When annealing is performed, a transformer coil is wound around the iron core and J3
Although this is advantageous in manufacturing, it is not necessarily limited to this, and it is possible to annealing the temporary coil only without winding the transformer coil around the iron core.

[Effects of the Invention] As explained above, according to the Puno method of annealing the iron core of the present invention, when the iron core is excited at high frequency, even if the magnetic permeability decreases in the field-dirty culm of the iron core, it is still larger than the inductance L of the iron core. Since a coil having an inductance L2 is provided in the excitation circuit, the change in inductance due to the decrease in the permeability (J) of the iron core is ignored, and a stable and good excitation strip I'1 with respect to the iron core becomes 111 Therefore, the iron core can be annealed efficiently, and the original magnetic properties of the amorphous positive alloy plate are improved by 1!7.

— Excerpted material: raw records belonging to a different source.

-- ==== Sys2Proof/Machine/Io.lean ====
section
/-! DEFINITION. The input and output instructions (47_io). -/

namespace Sys2Proof.Machine

/-- `INP p`: a command cycle, T3 reads the port (a free value where the environment's script gives no answer,
log entry 3), T4 shows the flag byte, A takes the byte, T5 shows it (R210, R212). -/
def input (p : BitVec 5) (s : State) : State :=
  let s1 := s.ioCommand (portBits p)
  let r := s1.busRead .t3 Config.t3ReadOut (Config.freeInput s1.trace.length)
  ((r.2.visible .t4 s.flags.byte).setReg .a r.1).visible .t5 r.1

/-- `OUT p`: a command cycle ended by WAIT, which drives A (R211). -/
def output (p : BitVec 5) (s : State) : State :=
  (s.ioCommand (portBits p)).bus .wait s.regs.a

/-- `INP_0` (0x41), R210. -/
def execInp_0 (s : State) : Result := .next (input 0#5 s)

/-- `INP_1` (0x43), R210. -/
def execInp_1 (s : State) : Result := .next (input 1#5 s)

/-- `INP_2` (0x45), R210. -/
def execInp_2 (s : State) : Result := .next (input 2#5 s)

/-- `INP_3` (0x47), R210. -/
def execInp_3 (s : State) : Result := .next (input 3#5 s)

/-- `INP_4` (0x49), R210. -/
def execInp_4 (s : State) : Result := .next (input 4#5 s)

/-- `INP_5` (0x4B), R210. -/
def execInp_5 (s : State) : Result := .next (input 5#5 s)

/-- `INP_6` (0x4D), R210. -/
def execInp_6 (s : State) : Result := .next (input 6#5 s)

/-- `INP_7` (0x4F), R210. -/
def execInp_7 (s : State) : Result := .next (input 7#5 s)

/-- `OUT_8` (0x51), R211. -/
def execOut_8 (s : State) : Result := .next (output 8#5 s)

/-- `OUT_9` (0x53), R211. -/
def execOut_9 (s : State) : Result := .next (output 9#5 s)

/-- `OUT_10` (0x55), R211. -/
def execOut_10 (s : State) : Result := .next (output 10#5 s)

/-- `OUT_11` (0x57), R211. -/
def execOut_11 (s : State) : Result := .next (output 11#5 s)

/-- `OUT_12` (0x59), R211. -/
def execOut_12 (s : State) : Result := .next (output 12#5 s)

/-- `OUT_13` (0x5B), R211. -/
def execOut_13 (s : State) : Result := .next (output 13#5 s)

/-- `OUT_14` (0x5D), R211. -/
def execOut_14 (s : State) : Result := .next (output 14#5 s)

/-- `OUT_15` (0x5F), R211. -/
def execOut_15 (s : State) : Result := .next (output 15#5 s)

/-- `OUT_16` (0x61), R211. -/
def execOut_16 (s : State) : Result := .next (output 16#5 s)

/-- `OUT_17` (0x63), R211. -/
def execOut_17 (s : State) : Result := .next (output 17#5 s)

/-- `OUT_18` (0x65), R211. -/
def execOut_18 (s : State) : Result := .next (output 18#5 s)

/-- `OUT_19` (0x67), R211. -/
def execOut_19 (s : State) : Result := .next (output 19#5 s)

/-- `OUT_20` (0x69), R211. -/
def execOut_20 (s : State) : Result := .next (output 20#5 s)

/-- `OUT_21` (0x6B), R211. -/
def execOut_21 (s : State) : Result := .next (output 21#5 s)

/-- `OUT_22` (0x6D), R211. -/
def execOut_22 (s : State) : Result := .next (output 22#5 s)

/-- `OUT_23` (0x6F), R211. -/
def execOut_23 (s : State) : Result := .next (output 23#5 s)

/-- `OUT_24` (0x71), R211. -/
def execOut_24 (s : State) : Result := .next (output 24#5 s)

/-- `OUT_25` (0x73), R211. -/
def execOut_25 (s : State) : Result := .next (output 25#5 s)

/-- `OUT_26` (0x75), R211. -/
def execOut_26 (s : State) : Result := .next (output 26#5 s)

/-- `OUT_27` (0x77), R211. -/
def execOut_27 (s : State) : Result := .next (output 27#5 s)

/-- `OUT_28` (0x79), R211. -/
def execOut_28 (s : State) : Result := .next (output 28#5 s)

/-- `OUT_29` (0x7B), R211. -/
def execOut_29 (s : State) : Result := .next (output 29#5 s)

/-- `OUT_30` (0x7D), R211. -/
def execOut_30 (s : State) : Result := .next (output 30#5 s)

/-- `OUT_31` (0x7F), R211. -/
def execOut_31 (s : State) : Result := .next (output 31#5 s)

end Sys2Proof.Machine
end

[Brief explanation of drawings]

FIG. 1 is an explanatory diagram of an annealing method for an iron core according to embodiments of the present invention, and FIG. 2 is a υ diagram showing the relationship between the temperature and magnetic permeability of the iron core. 11...Wound core, 12...Amorphous magnetic alloy plate, 1
3...Transformer coil, 1/I...Temporarily wound coil, 1
5... Selector switch, 1G... High frequency AC power supply, 17... DC power supply, 1
8...-rngukunsu coil, 19... Matching device. 1/-...-axis center, /2. -Body-41 Kushineg t, 3
・-0 concubine bhi 2 shipi'' kt4--・I anti-port 4+lz
, /<ri...71/12/7 Densaki, /7
・-Δ≦5 et al. Shidahi. /8-...-Internet Scooter, //...-Saitani h
C2.1 Figure 7: JL4 ('C) Figure 2

Claims (1)

[Claims] A method in which a high-frequency current for excitation is passed through a coil wound around an iron core made of an amorphous magnetic alloy plate to excite the iron core, and the iron core itself is heated and annealed by a loss generated in the iron core due to this excitation. An iron core characterized in that a coil having an inductance larger than the inductance of the iron core is provided in a circuit for high-frequency excitation of the iron core to compensate for a change in inductance of the excitation circuit caused by a decrease in magnetic permeability due to a rise in temperature of the iron core. annealing method.